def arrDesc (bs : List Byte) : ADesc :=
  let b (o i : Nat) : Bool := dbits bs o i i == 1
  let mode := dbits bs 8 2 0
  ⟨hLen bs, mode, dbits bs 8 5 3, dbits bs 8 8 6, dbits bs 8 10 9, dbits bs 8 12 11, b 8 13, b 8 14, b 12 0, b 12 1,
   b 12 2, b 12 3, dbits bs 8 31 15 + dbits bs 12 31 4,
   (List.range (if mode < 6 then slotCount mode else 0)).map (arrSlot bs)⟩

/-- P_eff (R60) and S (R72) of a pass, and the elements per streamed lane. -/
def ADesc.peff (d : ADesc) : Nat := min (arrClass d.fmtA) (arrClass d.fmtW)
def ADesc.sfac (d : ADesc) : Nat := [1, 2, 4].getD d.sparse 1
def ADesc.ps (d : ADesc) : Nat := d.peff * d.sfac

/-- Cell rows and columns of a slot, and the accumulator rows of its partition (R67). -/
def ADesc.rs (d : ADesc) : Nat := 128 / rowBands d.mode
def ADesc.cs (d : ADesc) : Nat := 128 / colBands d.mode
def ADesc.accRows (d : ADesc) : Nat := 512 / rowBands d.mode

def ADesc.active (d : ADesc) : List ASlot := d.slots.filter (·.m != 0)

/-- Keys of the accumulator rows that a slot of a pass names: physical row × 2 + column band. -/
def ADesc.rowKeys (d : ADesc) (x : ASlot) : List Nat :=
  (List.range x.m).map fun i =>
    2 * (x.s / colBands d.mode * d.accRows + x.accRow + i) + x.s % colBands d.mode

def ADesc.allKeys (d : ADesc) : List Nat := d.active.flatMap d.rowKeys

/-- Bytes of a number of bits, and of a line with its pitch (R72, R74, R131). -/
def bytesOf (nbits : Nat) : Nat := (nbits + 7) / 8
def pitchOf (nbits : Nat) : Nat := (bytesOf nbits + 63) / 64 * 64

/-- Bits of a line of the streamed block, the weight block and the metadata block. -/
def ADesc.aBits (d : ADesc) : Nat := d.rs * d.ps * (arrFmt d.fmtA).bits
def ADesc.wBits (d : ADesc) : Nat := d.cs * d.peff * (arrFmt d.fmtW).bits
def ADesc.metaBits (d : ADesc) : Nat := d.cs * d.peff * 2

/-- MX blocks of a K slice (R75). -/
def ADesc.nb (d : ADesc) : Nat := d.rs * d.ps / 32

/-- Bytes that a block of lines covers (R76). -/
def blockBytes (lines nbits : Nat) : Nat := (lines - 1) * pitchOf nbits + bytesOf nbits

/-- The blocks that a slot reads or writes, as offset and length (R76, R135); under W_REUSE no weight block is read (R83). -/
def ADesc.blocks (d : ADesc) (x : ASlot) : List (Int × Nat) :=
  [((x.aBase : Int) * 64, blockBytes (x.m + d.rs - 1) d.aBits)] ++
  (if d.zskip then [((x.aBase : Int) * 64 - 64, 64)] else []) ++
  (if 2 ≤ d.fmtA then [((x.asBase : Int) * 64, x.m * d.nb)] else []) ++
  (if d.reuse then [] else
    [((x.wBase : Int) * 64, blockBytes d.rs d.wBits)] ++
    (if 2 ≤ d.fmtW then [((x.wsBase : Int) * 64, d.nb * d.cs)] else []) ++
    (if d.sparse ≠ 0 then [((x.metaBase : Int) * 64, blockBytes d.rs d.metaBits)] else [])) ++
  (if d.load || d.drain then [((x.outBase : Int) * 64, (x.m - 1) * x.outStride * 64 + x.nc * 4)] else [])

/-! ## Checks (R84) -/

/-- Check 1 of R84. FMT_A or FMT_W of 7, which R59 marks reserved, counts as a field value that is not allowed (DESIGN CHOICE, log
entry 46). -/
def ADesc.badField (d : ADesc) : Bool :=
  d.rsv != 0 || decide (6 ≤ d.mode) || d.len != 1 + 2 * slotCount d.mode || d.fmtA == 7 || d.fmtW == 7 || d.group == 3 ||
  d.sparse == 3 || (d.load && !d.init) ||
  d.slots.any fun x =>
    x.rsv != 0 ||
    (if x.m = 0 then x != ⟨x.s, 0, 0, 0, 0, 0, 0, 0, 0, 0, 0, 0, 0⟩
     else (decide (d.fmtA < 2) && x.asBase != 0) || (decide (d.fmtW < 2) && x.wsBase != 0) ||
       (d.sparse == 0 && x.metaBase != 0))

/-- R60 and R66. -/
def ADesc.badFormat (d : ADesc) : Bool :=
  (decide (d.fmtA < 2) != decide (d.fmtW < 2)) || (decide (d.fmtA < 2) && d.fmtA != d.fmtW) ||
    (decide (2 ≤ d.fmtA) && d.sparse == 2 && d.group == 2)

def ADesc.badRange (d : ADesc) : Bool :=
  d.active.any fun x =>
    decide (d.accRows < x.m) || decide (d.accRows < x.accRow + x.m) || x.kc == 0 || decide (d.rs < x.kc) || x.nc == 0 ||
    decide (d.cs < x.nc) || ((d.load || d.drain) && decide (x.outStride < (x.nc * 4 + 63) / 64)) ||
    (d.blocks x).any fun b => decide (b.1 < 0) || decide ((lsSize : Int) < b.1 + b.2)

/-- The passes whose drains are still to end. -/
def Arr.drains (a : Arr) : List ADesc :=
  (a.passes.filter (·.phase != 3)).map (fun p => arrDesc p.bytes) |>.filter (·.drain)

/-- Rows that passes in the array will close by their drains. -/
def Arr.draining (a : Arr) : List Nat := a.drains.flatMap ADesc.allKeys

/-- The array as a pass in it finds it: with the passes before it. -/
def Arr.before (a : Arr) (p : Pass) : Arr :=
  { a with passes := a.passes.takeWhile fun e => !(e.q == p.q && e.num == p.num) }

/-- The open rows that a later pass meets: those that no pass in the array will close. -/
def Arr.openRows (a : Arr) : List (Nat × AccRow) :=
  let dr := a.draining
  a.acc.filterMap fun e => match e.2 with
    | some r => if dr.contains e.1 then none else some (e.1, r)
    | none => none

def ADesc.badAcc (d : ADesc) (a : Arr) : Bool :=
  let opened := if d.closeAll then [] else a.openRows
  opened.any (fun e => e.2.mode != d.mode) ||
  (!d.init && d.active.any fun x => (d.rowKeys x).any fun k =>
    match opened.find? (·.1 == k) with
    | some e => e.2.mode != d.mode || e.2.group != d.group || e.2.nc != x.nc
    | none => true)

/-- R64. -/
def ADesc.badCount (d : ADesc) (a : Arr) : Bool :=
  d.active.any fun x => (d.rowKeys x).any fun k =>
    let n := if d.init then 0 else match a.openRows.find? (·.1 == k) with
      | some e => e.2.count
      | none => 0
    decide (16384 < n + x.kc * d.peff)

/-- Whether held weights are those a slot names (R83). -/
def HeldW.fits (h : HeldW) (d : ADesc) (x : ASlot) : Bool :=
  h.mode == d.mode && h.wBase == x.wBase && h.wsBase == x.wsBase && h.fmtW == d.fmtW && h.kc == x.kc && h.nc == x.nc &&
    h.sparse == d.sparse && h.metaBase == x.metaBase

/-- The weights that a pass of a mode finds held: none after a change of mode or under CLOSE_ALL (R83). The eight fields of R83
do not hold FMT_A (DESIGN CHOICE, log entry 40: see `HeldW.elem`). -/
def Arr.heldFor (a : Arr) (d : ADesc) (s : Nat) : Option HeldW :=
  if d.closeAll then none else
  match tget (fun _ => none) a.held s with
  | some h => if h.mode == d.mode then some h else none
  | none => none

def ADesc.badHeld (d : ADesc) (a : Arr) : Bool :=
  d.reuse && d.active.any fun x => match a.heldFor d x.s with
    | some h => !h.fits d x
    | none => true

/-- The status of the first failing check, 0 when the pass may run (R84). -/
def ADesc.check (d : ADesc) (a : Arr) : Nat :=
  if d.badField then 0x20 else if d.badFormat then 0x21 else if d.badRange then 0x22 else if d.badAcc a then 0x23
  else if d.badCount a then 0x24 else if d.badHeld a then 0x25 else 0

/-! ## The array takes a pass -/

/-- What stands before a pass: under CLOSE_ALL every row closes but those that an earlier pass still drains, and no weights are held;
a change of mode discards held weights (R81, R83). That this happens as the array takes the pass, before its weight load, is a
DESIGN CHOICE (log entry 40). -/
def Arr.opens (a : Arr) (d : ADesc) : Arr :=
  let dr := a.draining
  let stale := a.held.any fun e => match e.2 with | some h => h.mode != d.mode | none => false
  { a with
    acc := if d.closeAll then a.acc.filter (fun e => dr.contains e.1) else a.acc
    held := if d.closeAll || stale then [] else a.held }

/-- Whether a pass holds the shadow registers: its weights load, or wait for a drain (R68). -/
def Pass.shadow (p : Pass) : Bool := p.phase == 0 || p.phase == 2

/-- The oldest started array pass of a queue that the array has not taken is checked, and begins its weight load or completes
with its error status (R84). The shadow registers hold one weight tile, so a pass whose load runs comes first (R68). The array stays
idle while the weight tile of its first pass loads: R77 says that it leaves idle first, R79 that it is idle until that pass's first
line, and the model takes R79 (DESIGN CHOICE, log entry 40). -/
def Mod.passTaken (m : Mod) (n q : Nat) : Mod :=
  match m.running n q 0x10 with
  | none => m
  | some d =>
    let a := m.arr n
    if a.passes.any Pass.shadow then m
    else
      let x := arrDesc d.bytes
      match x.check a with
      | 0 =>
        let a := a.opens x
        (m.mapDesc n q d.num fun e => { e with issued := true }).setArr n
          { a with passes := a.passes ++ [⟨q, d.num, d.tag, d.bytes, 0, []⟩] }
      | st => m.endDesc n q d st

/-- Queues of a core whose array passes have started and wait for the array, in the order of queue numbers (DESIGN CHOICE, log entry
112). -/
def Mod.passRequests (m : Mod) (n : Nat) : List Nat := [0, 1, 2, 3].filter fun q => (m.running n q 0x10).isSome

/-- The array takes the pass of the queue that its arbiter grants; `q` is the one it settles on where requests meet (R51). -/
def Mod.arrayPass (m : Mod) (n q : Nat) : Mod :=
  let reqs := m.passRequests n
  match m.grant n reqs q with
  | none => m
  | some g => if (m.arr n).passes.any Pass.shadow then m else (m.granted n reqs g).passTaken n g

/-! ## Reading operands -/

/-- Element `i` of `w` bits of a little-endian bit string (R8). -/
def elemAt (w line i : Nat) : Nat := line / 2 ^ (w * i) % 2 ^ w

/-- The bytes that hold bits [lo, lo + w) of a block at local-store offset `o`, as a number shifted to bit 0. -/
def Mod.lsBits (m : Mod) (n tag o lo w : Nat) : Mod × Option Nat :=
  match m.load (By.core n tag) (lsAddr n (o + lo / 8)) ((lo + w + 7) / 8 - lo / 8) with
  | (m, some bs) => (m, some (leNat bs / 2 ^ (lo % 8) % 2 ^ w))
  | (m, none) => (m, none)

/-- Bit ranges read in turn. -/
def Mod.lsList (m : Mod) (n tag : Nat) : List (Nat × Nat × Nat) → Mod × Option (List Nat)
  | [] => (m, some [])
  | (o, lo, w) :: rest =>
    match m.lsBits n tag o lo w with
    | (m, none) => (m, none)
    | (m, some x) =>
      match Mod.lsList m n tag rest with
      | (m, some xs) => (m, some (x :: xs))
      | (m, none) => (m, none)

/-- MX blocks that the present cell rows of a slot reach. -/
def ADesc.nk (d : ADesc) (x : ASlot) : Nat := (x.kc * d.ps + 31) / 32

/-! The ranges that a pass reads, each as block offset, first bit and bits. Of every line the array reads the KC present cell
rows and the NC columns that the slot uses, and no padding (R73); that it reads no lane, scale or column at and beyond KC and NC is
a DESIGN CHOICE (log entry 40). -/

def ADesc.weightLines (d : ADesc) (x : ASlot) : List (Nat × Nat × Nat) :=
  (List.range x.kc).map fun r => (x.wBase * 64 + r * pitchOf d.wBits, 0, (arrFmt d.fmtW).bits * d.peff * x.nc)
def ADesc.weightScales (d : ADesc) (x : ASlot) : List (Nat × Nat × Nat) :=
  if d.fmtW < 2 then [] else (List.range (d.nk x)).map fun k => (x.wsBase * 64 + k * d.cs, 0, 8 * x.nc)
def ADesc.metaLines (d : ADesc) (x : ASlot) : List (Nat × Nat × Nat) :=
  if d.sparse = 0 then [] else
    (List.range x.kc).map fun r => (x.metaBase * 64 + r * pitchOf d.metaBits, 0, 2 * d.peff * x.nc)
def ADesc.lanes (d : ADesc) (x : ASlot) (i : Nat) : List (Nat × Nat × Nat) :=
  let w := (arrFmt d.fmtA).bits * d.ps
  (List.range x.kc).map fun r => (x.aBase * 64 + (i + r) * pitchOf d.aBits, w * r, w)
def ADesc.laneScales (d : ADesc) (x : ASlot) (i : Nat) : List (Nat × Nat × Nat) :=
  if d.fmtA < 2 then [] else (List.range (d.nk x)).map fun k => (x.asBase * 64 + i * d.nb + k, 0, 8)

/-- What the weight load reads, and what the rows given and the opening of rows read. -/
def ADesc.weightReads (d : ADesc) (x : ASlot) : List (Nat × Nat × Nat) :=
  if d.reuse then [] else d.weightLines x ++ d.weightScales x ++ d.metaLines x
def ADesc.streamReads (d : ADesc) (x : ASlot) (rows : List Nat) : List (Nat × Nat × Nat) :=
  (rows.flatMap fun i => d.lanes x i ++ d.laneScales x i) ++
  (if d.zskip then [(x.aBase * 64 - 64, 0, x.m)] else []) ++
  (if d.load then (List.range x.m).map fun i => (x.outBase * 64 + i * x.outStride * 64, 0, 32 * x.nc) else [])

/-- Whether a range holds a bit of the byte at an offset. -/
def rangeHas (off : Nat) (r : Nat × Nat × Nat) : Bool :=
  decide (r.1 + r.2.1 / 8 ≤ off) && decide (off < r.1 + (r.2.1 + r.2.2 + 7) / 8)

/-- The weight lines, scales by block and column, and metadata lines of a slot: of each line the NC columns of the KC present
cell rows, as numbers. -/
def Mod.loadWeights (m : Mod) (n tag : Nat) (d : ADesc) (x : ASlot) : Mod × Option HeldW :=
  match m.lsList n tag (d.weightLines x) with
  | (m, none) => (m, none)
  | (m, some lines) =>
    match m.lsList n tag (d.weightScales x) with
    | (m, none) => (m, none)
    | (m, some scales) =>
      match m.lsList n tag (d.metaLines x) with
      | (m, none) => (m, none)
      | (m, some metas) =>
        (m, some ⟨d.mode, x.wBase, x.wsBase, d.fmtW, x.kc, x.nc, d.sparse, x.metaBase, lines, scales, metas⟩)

▬▬▬

### Your task
Display each line of the data where "badCount" occurs.

### Written answer
def ADesc.badCount (d : ADesc) (a : Arr) : Bool :=
  else if d.badCount a then 0x24 else if d.badHeld a then 0x25 else 0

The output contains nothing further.